4) Tasks that spend much of their time waiting for external events are generally good candidates for threading. 
5) Getting multiple tasks running simultaneously requires a non-standard implementation of Python
    a) writing some of your code in a different language.
    b) using multiprocessing which comes with some extra overhead.

In [2]:
import logging
import threading
import time

In [None]:

def thread_function(name):
    logging.info("Thread %s: starting", name)
    time.sleep(2)
    logging.info("Thread %s: finishing", name)

if __name__ == "__main__":
    format = "%(asctime)s: %(message)s"
    logging.basicConfig(format=format, level=logging.INFO,
                        datefmt="%H:%M:%S")

    logging.info("Main    : before creating thread")
    x = threading.Thread(target=thread_function, args=(1,))#,daemon=False)
    logging.info("Main    : before running thread")
    x.start()
    logging.info("Main    : wait for the thread to finish")
    #x.join()
    logging.info("Main    : all done")

### Daemon Thread

1) The daemon thread is a thread that runs in the background without worrying about shutting it down.
2) If a program is running Threads that are not daemons, then the program will wait for those threads to complete before it        terminates.
3) Threads that are daemons, however, are just killed wherever they are when the program is exiting

### join() a Thread

To tell one thread to wait for another thread to finish, you call .join().

In [None]:
Run above example uncommenting x.join() line.

### Multiple Thread

In [None]:

def thread_function(name):
    logging.info("Thread %s: starting", name)
    time.sleep(2)
    logging.info("Thread %s: finishing", name)

if __name__ == "__main__":
    format = "%(asctime)s: %(message)s"
    logging.basicConfig(format=format, level=logging.INFO,
                        datefmt="%H:%M:%S")
    
    threads = list()
    for index in range(200):
        logging.info("Main    : before creating thread %d",index)
        x = threading.Thread(target=thread_function, args=(index,))#,daemon=False)
        threads.append(x)
        x.start()
        
    for index, thread in enumerate(threads):
        logging.info("Main    : before joining thread %d.", index)
        thread.join()
        logging.info("Main    : thread %d done", index)    

### ThreadPoolExecutor

1) Easier way to start up a group of threads than the one you saw above.
2) The order in which threads are run is determined by the operating system
3) It may (and likely will) vary from run to run.
4) The end of the with block causes the ThreadPoolExecutor to do a .join() on each of the threads in the pool. 
5) It is strongly recommended that you use ThreadPoolExecutor as a context manager when you can so that you never forget to        .join() the threads.

In [3]:
import concurrent.futures

In [None]:
def thread_function(name):
    logging.info("Thread %s: starting", name)
    time.sleep(2)
    logging.info("Thread %s: finishing", name)

if __name__ == "__main__":
    
    format = "%(asctime)s: %(message)s"
    logging.basicConfig(format=format, level=logging.INFO,
                        datefmt="%H:%M:%S")
    
    with concurrent.futures.ThreadPoolExecutor(max_workers=3) as executor:
        executor.map(thread_function, range(5))

In [None]:
print(type(map(thread_function, range(3))))

Note: Using a ThreadPoolExecutor can cause some confusing errors.

For example, if you call a function that takes no parameters, but you pass it parameters in .map(), the thread will throw an exception.

Unfortunately, ThreadPoolExecutor will hide that exception, and (in the case above) the program terminates with no output.

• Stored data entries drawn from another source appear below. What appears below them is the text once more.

def stPace (f : Power → Power) (n : Nat) : State := setTick (modSec (modPow State.reset f) (fun e => { e with state := 4 })) n
theorem witness_PaceDroopThermal_droop : SGet 0 State.reset.power.held 112 = 0 ∧
    SGet 0 (stPace (fun w => { w with held := [(112, 1)] }) 0).power.held 112 ≠ 0 ∧ (stPace id 1000).tick % 1000 = 0 ∧
    State.reset.power.ecmode = 0 := by decide +kernel
theorem witness_PaceDroopThermal_governor : (stPace id 10000).tick % 10000 = 0 ∧
    (stPace id 10000).power.floor = false ∧ (stPace id 10000).power.paced = false ∧ 600 < (stPace id 10000).power.vset ∧
    98 * rampLimit (stPace (fun w => { w with avg := 2400 }) 10000) < 100 * 2400 ∧ 100 * 0 < 93 * rampLimit (stPace id 10000) ∧
    (stPace (fun w => { w with vset := 600 }) 10000).power.vset ≤ 600 ∧ (stPace id 10000).power.tj < 980 ∧
    (stPace id 10000).power.lastRaise + 100000 ≤ (stPace id 100000).tick ∧ 100 * 1900 ≤ 98 * rampLimit (stPace id 10000) ∧
    93 * rampLimit (stPace id 10000) ≤ 100 * 1900 := by decide +kernel
theorem witness_PaceDroopThermal_floor : let s := stPace (fun w => { w with floor := true, below98 := some 0, departed := some 0, paced := true }) 100000000
    s.power.floor = true ∧ cool s = true ∧ stopOver s = true ∧ s.power.departed = some 0 ∧ 105 * s.power.refA ≤ 100 * limitOf s ∧
    100 * s.power.avg < 93 * limitOf s ∧ s.power.lastClimb + 100000 ≤ s.tick := by decide +kernel
theorem witness_PaceDroopThermal_climb : ∀ b : Bool, let s := stPace (fun w => { w with
      floor := true, below98 := some 0, burst := b, vset := 600, gate := if b then 800 else 10 ^ 6 }) 100000000
    s.power.floor = true ∧ s.power.paced = false ∧ s.power.pfwAt = none ∧ 100 * s.power.avg < 93 * limitOf s ∧ s.power.tj < 980 ∧
    s.power.lastClimb + 100000 ≤ s.tick ∧ cool s = true ∧ stopOver s = true ∧ s.power.burst = b ∧
    topRate s.power.vset s.power.tj ≤ 10 ^ 6 + 50 ∧ 0 + 50 < topRate s.power.vset s.power.tj ∧ State.reset.power.floor = false := by decide +kernel
theorem witness_PaceDroopThermal_ramp : let s := stPace (fun w => { w with ramp := some 0, paced := true, pace := 70, rampRate := 149 }) 2000000
    s.power.ramp = some 0 ∧ s.power.rampRate = 79 + 70 ∧ 70 ≤ s.power.pace ∧ 0 + ceilDiv (2000000 * 70) (max s.power.pace 1) ≤ s.tick := by decide +kernel
theorem witness_PaceDroopThermal_thermal : (List.replicate 68 (1050 : Int)).length = 68 ∧ 1050 ≤ maxOf (List.replicate 68 (1050 : Int)) ∧
    maxOf (List.replicate 68 (950 : Int)) ≤ 950 ∧ (∀ p < 16, reqsOf State.reset p = []) ∧
    (stPace (fun w => { w with below95 := some 0, tstop := true }) 1000000000).power.tstop = true := by decide +kernel
/-- R402, R403: 105.0 °C starts the thermal stop, 104.9 °C does not. -/
theorem test_thermal_stop : (nextOf (exec (.thermalSample (List.replicate 68 1050) 0 0) (stPace id 10000))).map (fun t => (t.power.tstop, t.power.floor)) =
      some (true, true) ∧
    (nextOf (exec (.thermalSample (List.replicate 68 1049) 0 0) (stPace id 10000))).map (fun t => (t.power.tstop, t.power.floor)) = some (false, true) := by
  decide +kernel
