-- ==== Sys2Proof/Machine/RepairMap.lean ====
section
/-! DEFINITION. The map commands (spec file 02, R28 to R30). -/

namespace Sys2Proof.Machine

/-- The position of a host region's entry. -/
def positionOf (map : List MapEntry) (region : Nat) : Nat := map.findIdx fun e => e.region = region

/-- The entry MAP_LOAD inserts (R28). -/
def loadedEntry (region spare : Nat) : MapEntry :=
  { region, spare, state := .live, poisoned := 0, origin := .loaded, replacements := 0 }

/-- The effect of an accepted MAP_LOAD on map and pool (R28, R33). -/
def State.loadMap (s : State) (region spare : Nat) : State :=
  (s.setMap (insertEntry (loadedEntry region spare) s.map)).setSpare spare .inUse

/-- MAP_LOAD (R28). -/
def execMapLoad (region : BitVec 32) (spare : Byte) (s : State) : Host.Outcome State Fault Refusal := s.unlessHeld <|
  let r := region.toNat
  let i := spare.toNat
  if s.bridge.state ≠ .standby then .next (s.reply .badState [])
  else if s.V ≤ r ∨ s.S ≤ i then .next (s.reply .range [])
  else if (findEntry s.map r).isSome then .next (s.reply .duplicate [])
  else if s.spare? i ≠ some .free then .next (s.reply .badState [])
  else
    let t := s.loadMap r i
    .next (t.reply .done ([byte (positionOf t.map r)] ++ le 2 t.map.length))

/-- MAP_READ (R29). -/
def execMapRead (position : Byte) (s : State) : Host.Outcome State Fault Refusal := s.unlessHeld <|
  match s.map[position.toNat]? with
  | some e => .next (s.reply .done (mapEntryBytes s.map.length position.toNat e))
  | none => .next (s.reply .notFound (le 2 s.map.length))

/-- MAP_FIND (R30). -/
def execMapFind (region : BitVec 32) (s : State) : Host.Outcome State Fault Refusal := s.unlessHeld <|
  match findEntry s.map region.toNat with
  | some e => .next (s.reply .done (mapEntryBytes s.map.length (positionOf s.map region.toNat) e))
  | none => .next (s.reply .notFound [])

end Sys2Proof.Machine
end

This can be quite confusing to debug at first.

### Race condition

Race conditions can occur when two or more threads access a shared piece of data or resource.

In [None]:
class Database:
    
    def __init__(self):
        self.value = 0
        
    def changeValue(self,name):        
        temp_val = self.value
        logging.info("Thread %s: starting update", name)
        #print('Value before update %d', self.value)
        temp_val = temp_val + 1
        time.sleep(1)
        self.value = temp_val
        logging.info("Thread %s: finishing update", name)
        #print('Value after update %d', self.value)

In [None]:
db = Database()
format = "%(asctime)s: %(message)s"
logging.basicConfig(format=format, level=logging.INFO,
                        datefmt="%H:%M:%S")
logging.info("Testing update. Starting value is %d.", db.value)
with concurrent.futures.ThreadPoolExecutor(max_workers=2) as executor:
    executor.map(db.changeValue, range(2))
logging.info("Testing update. Ending value is %d.", db.value)

### Solve Race Condition

#### Synchronization using lock

1) Only one thread at a time can have the Lock.
2) Any other thread that wants the Lock must wait until the owner of the Lock gives it up.
3) The basic functions to do this are .acquire() and .release().
4) If one thread gets the lock but never gives it back, your program will be stuck.


In [None]:
class NewDatabase:
    
    def __init__(self):
        self.value = 0
        self.lock = threading.Lock()
        
        
    def changeValue(self,name):
        #self.lock.acquire(True)
        logging.info("Thread %s has lock", name)
        temp_val = self.value
        logging.info("Thread %s: starting update", name)
        #print('Value before update %d', self.value)
        temp_val = temp_val + 1
        time.sleep(3)
        self.value = temp_val
        logging.info("Thread %s about to release lock", name)
        #self.lock.release()
        logging.info("Thread %s: finishing update", name)
        #print('Value after update %d', self.value)

In [None]:
logging.getLogger().setLevel(logging.DEBUG)
db = NewDatabase()
format = "%(asctime)s: %(message)s"
logging.basicConfig(format=format, level=logging.INFO,
                        datefmt="%H:%M:%S")
logging.debug("Testing update. Starting value is %d.", db.value)
with concurrent.futures.ThreadPoolExecutor(max_workers=2) as executor:
    executor.map(db.changeValue, range(2))    
logging.debug("Testing update. Ending value is %d.", db.value)

In [None]:
help(threading.Lock())

Below code not working due to change in with block

In [None]:
class NewDatabase:
    
    def __init__(self):
        self.value = 0
        self.lock = threading.Lock()
        
        
    def changeValue(self,name):
        with self._lock:
            logging.info("Thread %s has lock", name)
            temp_val = self.value
            logging.info("Thread %s: starting update", name)            
            temp_val = temp_val + 1
            time.sleep(1)
            self.value = temp_val
            logging.info("Thread %s about to release lock", name)        
        logging.info("Thread %s: finishing update", name)
        

#### Deadlock while using Lock and its resolution using RLock (Re-entrant lock)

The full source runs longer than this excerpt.